For research, we have demonstrated that biochemistry data are crucial for describing the prevalence of CKD, and therefore, the health care burden associated with it, not just the few identified through HE data. Historically, CKD identified through HE coding described high RRT initiation rates. However, in cohorts identified through biochemistry more recently, the rates reported have been lower. 33 Whether this is due to the severity of CKD identified being different, or due to the disease processes being different, is not clear and requires further research. There are also implications for clinical trials, in that the event rate that sample sizes are based on may differ depending on the source of CKD identification.
The ideal for the future would be a unifying electronic patient health care record containing information on previous hospital identified events, general practice and also biochemistry results, to ensure accurate and timely identification of those with CKD.
Conclusion
The findings of this study suggest that routine HE data have limited value in the routine identification of individuals with CKD. However, where those with CKD have been identified using HE data, this information is highly specific. Other sources of routine health care data such as routine biochemistry data, including historical data, and not just that pertaining to a given event, should be available to clinicians caring for patients and are an important source for further research into clinical outcomes, including hospitalisations. The most important uses of this data are for planning, surveillance, screening and for research.
Footnotes
Acknowledgements
We thank the Information Services Division, Scotland, who provided the SMR01 data, and NHS Grampian, who provided the biochemistry data. We also thank the University of Aberdeen’s Data Management Team.

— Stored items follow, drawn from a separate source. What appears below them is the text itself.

/-- A use of slot `c` at a carve refers to tile `idx` of a tensor in format code `fmt`; a read needs a T0 or T1 home (Table 8.18,
R209). -/
def State.access (s : State) (ck c : Nat) (k : Course) (seg use tensor : Nat) (idx : Int) (fmt : Nat) (read : Bool) : Access :=
  let r := k.tensor tensor
  let stop (st : Status) : Access := .stop (s.violateAt ck c st seg use (BitVec.ofInt 128 idx))
  if idx < 0 ∨ ((tnRows r * tnCols r : Nat) : Int) ≤ idx then stop .bounds
  else
    let t := tileOf k.bib tensor idx.toNat
    match s.tileHdr t with
    | none => stop .bounds
    | some h =>
      if h.state = 1 then .wait
      else match checkTile h t fmt h.home with
        | .violation st => stop st
        | .lost => .stop (s.notifyLost t)
        | .poisoned => if read then .stop (s.notify k.bib .fault 0) else .good h
        | .good =>
          if read && decide (2 ≤ h.home.tier.toNat) then (if s.named c k tensor idx.toNat then .wait else stop .notHome)
          else .good h

/-- The first of some accesses that is no good one. -/
def firstStop : List Access → Option Access
  | [] => none
  | .good _ :: l => firstStop l
  | a :: _ => some a

/-- The header that the first of some good accesses found. -/
def firstHdr : List Access → Option TileHdr
  | .good h :: _ => some h
  | _ => none

/-- Whether every scale byte of a tile holds one value (R148). -/
def State.oneScale (s : State) (h : HomeAddr) (p : Byte) : Bool := (s.bytesAt (homeKey h) 1024).all (fun b => b = p)

/-- Whether a pairing is one of Table 4.5. -/
def pairing (a b : Fmt) : Bool :=
  (a = b && [Fmt.e4m3, .e5m2, .e3m2, .e2m1, .int8, .bf16].contains a)
    || (a = .e4m3 && b = .e5m2) || (a = .e5m2 && b = .e4m3)

/-! ## Planes as operands (R151, R154) -/

/-- The scale byte of a bib's plane: the SCALE of the group that wrote it; of a plane that no group has written, open. -/
def State.planeScale (s : State) (b : BitVec 12) (va : Nat) : Byte :=
  match s.mem.planes.lookup (b.toNat * 2 ^ 48 + va) with
  | some x => x
  | none => Config.planeScale b va

/-- What the first page of a plane that is not at hand on its die answers; none when all of the plane is (R154). -/
def State.planeFault (s : State) (b : BitVec 12) (d die : Nat) : Option Xlat :=
  (pagesOf (cvPlane d) (cvBytes d)).findSome? (fun p =>
    match s.planeAt b (max (cvPlane d) (p * 2 ^ 21)) die false with
    | .ok _ => none
    | x => some x)

/-- Whether planes hold elements of a format (R151). -/
def planeFmt (f : Fmt) : Bool := [Fmt.e4m3, .e5m2, .int8, .bf16].contains f

/-! ## Declared conflicts (R170, R171) -/

/-- The Rink die that a home lies on. -/
def dieOf (h : HomeAddr) : Nat :=
  match h.tier.toNat with
  | 0 => t0Die h.off.toNat
  | 1 => h.off.toNat / 2 ^ 33
  | _ => stackOf h / 2

/-- Package ring link directions on the way from one die to another, the shorter way round. DESIGN CHOICE (log entry 50): direction 0 is
from die k to die k + 1, and of two equal ways the ascending one is taken. -/
def ringPath (a b : Nat) : List Nat :=
  let n := (b + 4 - a) % 4
  if n = 3 then [2 * b + 1] else (List.range n).map (fun i => 2 * ((a + i) % 4))

/-- The units of Table 8.8 that a use at station `p` reaches at `n` bytes of a home, as memory kind and unit, numbered relative to a
run. -/
def unitsOf (run : List Nat) (p : Nat) (write : Bool) (h : HomeAddr) (n : Nat) : List (Nat × Nat) :=
  let o := h.off.toNat
  let granules (m : Nat) : List Nat := (List.range (min m ((o % 256 + n + 255) / 256))).map (fun i => (o / 256 + i) % m)
  let links := (if write then ringPath (p / 26) (dieOf h) else ringPath (dieOf h) (p / 26)).map (fun l => (5, l))
  (match h.tier.toNat with
  | 0 =>
    if t0InStation o then
      let q := t0Station o
      if run.contains q then
        (List.range 4).filterMap (fun j =>
          let lo := t0Byte o % 0x500000
          if lo < (j + 1) * 0x140000 ∧ j * 0x140000 < lo + n then some (1, 4 * run.idxOf q + j) else none)
      else []
    else
      let lo := t0Byte o - 0x8200000
      (List.range 16).filterMap (fun b => if lo < (b + 1) * 2 ^ 21 ∧ b * 2 ^ 21 < lo + n then some (2, 16 * t0Die o + b) else none)
  | 1 => (granules 64).map (fun g => (3, 64 * (o / 2 ^ 33) + g))
  | 2 => (granules 32).map (fun g => (4, 32 * (o / 2 ^ 36) + g))
  | _ => []) ++ links

/-- The units that a use's writes into a mirrored tensor reach: the bridge of its die to its hub, the bridge between the hubs when the
entry's rail lies on the other, and the SL port of the first dimension in which the destination differs (R17, R283). -/
def mirrorUnits (e : Job × Mirror) (die : Nat) : List (Nat × Nat) :=
  let rail := e.2.rail.toNat
  let n (i : Nat) (o : Int) : Nat := (o % (e.1.size i : Int)).toNat
  let way := [(0, n 0 e.2.ox), (1, n 1 e.2.oy), (2, n 2 e.2.oz)].find? (fun d => d.2 ≠ 0)
  [(6, 2 * die)] ++ (if die / 2 = rail then [] else [(7, die / 2)])
    ++ way.elim [] (fun d => [(8, portOf rail d.1 (decide (e.1.size d.1 < 2 * d.2)))])
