/-! ## Programs and erases (R230, R231, R233 to R235) -/

/-- A unit of a stripe becomes reachable: a write by its SEQ, a relocation with its source's tag if the map still names the source and no
rebuild of its page is in work (R230, R234). -/
def State.reach (s : State) (u : LodgePlace × UnitTag × Option LodgePlace) : State :=
  let lun := u.2.1.lun.toNat
  let tag := u.2.1
  let s1 : State := { s with lodge.tags := s.lodge.tags.insert (placeKey u.1) tag
                             lodge.seq := if s.lodge.seq.toNat < tag.seq.toNat then tag.seq else s.lodge.seq }
  let data := tag.cls = 1 || tag.cls = 2 || tag.cls = 7
  let cur := s.lodge.map.lookup lun
  if !data || lodgeUnits ≤ lun then s1
  else match u.2.2 with
    | some old =>
      if cur = some old && s.lodge.tags.lookup (placeKey old) = some tag && !(s.pageOpOf lun).any (fun e => e.2.rebuild) then
        ({ s1 with lodge.map := s1.lodge.map.insert lun u.1 }).count 0x0603 0 65536
      else s1
    | none =>
      let older := cur.bind (fun p => s.lodge.tags.lookup (placeKey p))
      if older.any (fun t => decide (tag.seq.toNat ≤ t.seq.toNat)) then s1
      else
        let out := match older with
          | some t => if t.prot then s1.itemOut t.bib t.epoch 8 else s1
          | none => s1
        let s2 := if tag.prot then out.itemIn tag.bib tag.epoch 8 else out
        { s2 with lodge.map := s2.lodge.map.insert lun u.1 }

/-- The channel of a stripe's parity (R231). -/
def parityCh (blk wl die : Nat) : Nat := (blk + wl + die) % 16

/-- Whether a unit can be part of a stripe: a page of its wordline on a living die, not yet programmed, in a block group that is free or open,
parity on the stripe's parity channel and nothing else there. How the 15 channels left after a channel's loss take turns is not
stated (R231, R235, R236). -/
def State.stripeUnit (s : State) (blk : BitVec 11) (wl : BitVec 9) (die : BitVec 4) (u : LodgePlace × UnitTag × Option LodgePlace) : Bool :=
  let g := (s.grp (grpOf u.1)).state
  u.1.blk = blk && u.1.wl = wl && u.1.die = die && decide (u.1.pg.toNat < 3) && !s.onDead u.1 && !s.lodge.tags.has (placeKey u.1)
    && (g = .free || g = .open_)
    && (s.lodge.stat.lost || (u.2.1.cls = 3) = (u.1.ch.toNat = parityCh blk.toNat wl.toNat die.toNat))

/-- LODGE_STRIPE_PROGRAMMED: the 16 programs of a stripe have reported: all good, and its units become reachable; or one channel's
failed, and that block group is retired with the map unchanged (R231, R235). A read-only lodge programs nothing. -/
def execLodgeStripeProgrammed (blk : BitVec 11) (wl : BitVec 9) (die : BitVec 4) (failedCh : Option (BitVec 4))
    (units : List (LodgePlace × UnitTag × Option LodgePlace)) (s : State) : Out :=
  s.event fun s =>
    if s.lodgeReadOnly || !units.all (s.stripeUnit blk wl die) then s
    else match failedCh with
      | some c => (s.retire (grpKey c.toNat die.toNat blk.toNat)).lodgeStat
      | none =>
        let s1 := s.each units State.reach
        let s2 := s1.each units (fun t u =>
          let g := t.grp (grpOf u.1)
          t.setGrp (grpOf u.1) { g with written := g.written + 1, state := if 1533 ≤ g.written + 1 then .closed else .open_ })
        let snap := units.any (fun u => u.2.1.cls = 4)
        ({ s2 with lodge.progBytes := if snap then 0 else s2.lodge.progBytes + 65536 * units.length }).lodgeStat

/-- Whether a block group holds a unit that the map names, or a read of it is in progress (R234). -/
def State.grpBusy (s : State) (g : Nat) : Bool :=
  s.lodge.map.any (fun _ p => grpOf p = g) || s.lodge.ladder.any (fun k _ => k / 2048 = g)

/-- LODGE_ERASE_DONE: a block group with nothing reachable and no read in flight is erased, or its erase fails and it is retired
(R234, R235). -/
def execLodgeEraseDone (ch die : BitVec 4) (blk : BitVec 11) (ok : Bool) (s : State) : Out :=
  s.event fun s =>
    let k := grpKey ch.toNat die.toNat blk.toNat
    let g := s.grp k
    if s.grpBusy k || g.state = .bad || g.state = .retired then s
    else if ok then
      (({ s with lodge.tags := s.lodge.tags.keep (fun p _ => p / 2048 ≠ k) }).setGrp k
        { state := .free, erases := g.erases + 1, reads := 0, fresh := g.refresh }).lodgeStat
    else (s.retire k).lodgeStat

/-- LODGE_WEAR_LEVEL_TIMER: every 4 h; when the erase counts of a die differ by more than 150, the data of its least-erased group is
to move (Table 11.6). `low` and `high` are the groups of least and most erases. -/
def execLodgeWearLevelTimer (ch die : BitVec 4) (low high : BitVec 11) (s : State) : Out :=
  s.event fun s =>
    let l := grpKey ch.toNat die.toNat low.toNat
    let h := grpKey ch.toNat die.toNat high.toNat
    if (s.grp l).erases + 150 < (s.grp h).erases then s.refreshDue l else s

/-- LODGE_RETENTION_SCAN: a group's daily sample, or the one that its reads have called for: a codeword above 60 bit errors, or data older than 180 days, calls for a refresh;
above 100 straight after a refresh the group is retired (R235, Table 11.6). -/
def execLodgeRetentionScan (ch die : BitVec 4) (blk : BitVec 11) (worst ageDays : Nat) (s : State) : Out :=
  s.event fun s =>
    let k := grpKey ch.toNat die.toNat blk.toNat
    let g := s.grp k
    let s1 := s.setGrp k { g with fresh := false, sample := false }
    if 100 < worst && g.fresh then (s1.retire k).lodgeStat
    else if 60 < worst ∨ 180 < ageDays then s1.refreshDue k
    else s1

/-! ## Failures of dies and channels (R236) -/

/-- Units of stripes that two failed dies touch are lost (R236, R239). -/
def State.loseStripes (s : State) (a b die : Nat) : State :=
  let hit := s.lodge.map.filter (fun e => decide (e.2.die.toNat = die ∧ (e.2.ch.toNat = a ∨ e.2.ch.toNat = b)))
  s.each hit (fun t e =>
    match t.pageOpOf e.1 with
    | some (k, _) => t.losePage k
    | none => t.loseUnit e.1 ((s.lodge.tags.lookup (placeKey e.2)).elim 0 (·.bib)))

/-- A die fails: its units are to be rebuilt; with another die of its stripes not yet rebuilt, both are beyond parity. -/
def State.killDie (s : State) (ch die : Nat) : State :=
  let others := (List.range 16).filter (fun c => c ≠ ch && s.dieDead c die
    && s.lodge.map.any (fun _ p => decide (p.ch.toNat = c ∧ p.die.toNat = die)))
  let t : State := { s with lodge.chs := s.lodge.chs.write {} ch { s.lodgeCh ch with dead := (s.lodgeCh ch).dead ||| BitVec.ofNat 16 (2 ^ die) } }
  let t1 : State := { t with lodge.toBuild := t.leftToBuild
                             lodge.stat := if t.lodgeReadOnly then t.lodge.stat else { t.lodge.stat with state := 2 } }
  (t1.each others (fun u c => u.loseStripes ch c die)) |> fun u => if others = [] then u else u.makeReadOnly

/-- LODGE_DIE_DEAD: a die is marked dead and rebuilt from parity, with EV_REPAIR (R236). -/
def execLodgeDieDead (ch die : BitVec 4) (s : State) : Out :=
  s.event fun s =>
    if s.dieDead ch.toNat die.toNat then s
    else ((s.killDie ch.toNat die.toNat).raise { src := 6, arg := .repair 5 (BitVec.ofNat 12 (16 * ch.toNat + die.toNat)) 0 }).lodgeStat

/-- The log channel of a hub after the loss of channel `c`: the lowest-numbered surviving one of the same hub (R242). -/
def logAfter (s : State) (log : BitVec 4) (c : Nat) : BitVec 4 :=
  if log.toNat ≠ c then log
  else (((List.range 8).map (fun i => c / 8 * 8 + i)).find? (fun i => i ≠ c && (s.lodgeCh i).dead ≠ 0xFFFF)).elim log (BitVec.ofNat 4)

/-- LODGE_CHANNEL_LOST: a channel's interface fails: its dies are rebuilt, the commit log moves, and the lodge is degraded; a second
lost channel makes it read-only (R236, R242). -/
def execLodgeChannelLost (ch : BitVec 4) (s : State) : Out :=
  s.event fun s =>
    if s.lodge.stat.lost && s.lodge.stat.lostCh = ch then s
    else
      let second := s.lodge.stat.lost
      let t := s.each ((List.range 16).filter (fun d => !s.dieDead ch.toNat d)) (fun t d => t.killDie ch.toNat d)
      let t1 : State := { t with lodge.stat := { t.lodge.stat with lost := true, lostCh := if second then t.lodge.stat.lostCh else ch }
                                 lodge.logA := logAfter t t.lodge.logA ch.toNat, lodge.logB := logAfter t t.lodge.logB ch.toNat }
      let t2 := t1.raise { src := 6, arg := .repair 6 (ch.setWidth 12) 0 }
      (if second then t2.makeReadOnly else t2).lodgeStat

/-! ## Objects and commits (R241 to R243) -/

/-- An object. -/
def State.object (s : State) (id : Nat) : Option LObj := s.lodge.objs.lookup id

/-- An object is written. -/
def State.setObject (s : State) (id : Nat) (o : LObj) : State := { s with lodge.objs := s.lodge.objs.insert id o }

/-- Units of an object's extents. -/
def LObj.units (o : LObj) : Nat := (o.bytes.length + 65535) / 65536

Declaration of Conflicting Interests
The author(s) declared no potential conflicts of interest with respect to the research, authorship, and/or publication of this article.
Ethical approval
The study protocol was reviewed by the Privacy Advisory Committee for Information Services Division (ISD), NHS Grampian, Caldicott Guardian. The North of Scotland Research Ethics Service reviewed the project and felt it was audit rather than research. The College Ethics Review Board of the University of Aberdeen, College of Life Sciences and Medicine also reviewed the protocol. There were no concerns.
Funding
The author(s) disclosed receipt of the following financial support for the research, authorship, and/or publication of this article: This work was supported by the Chief Scientists Office for Scotland (grant no. CZH/4/656).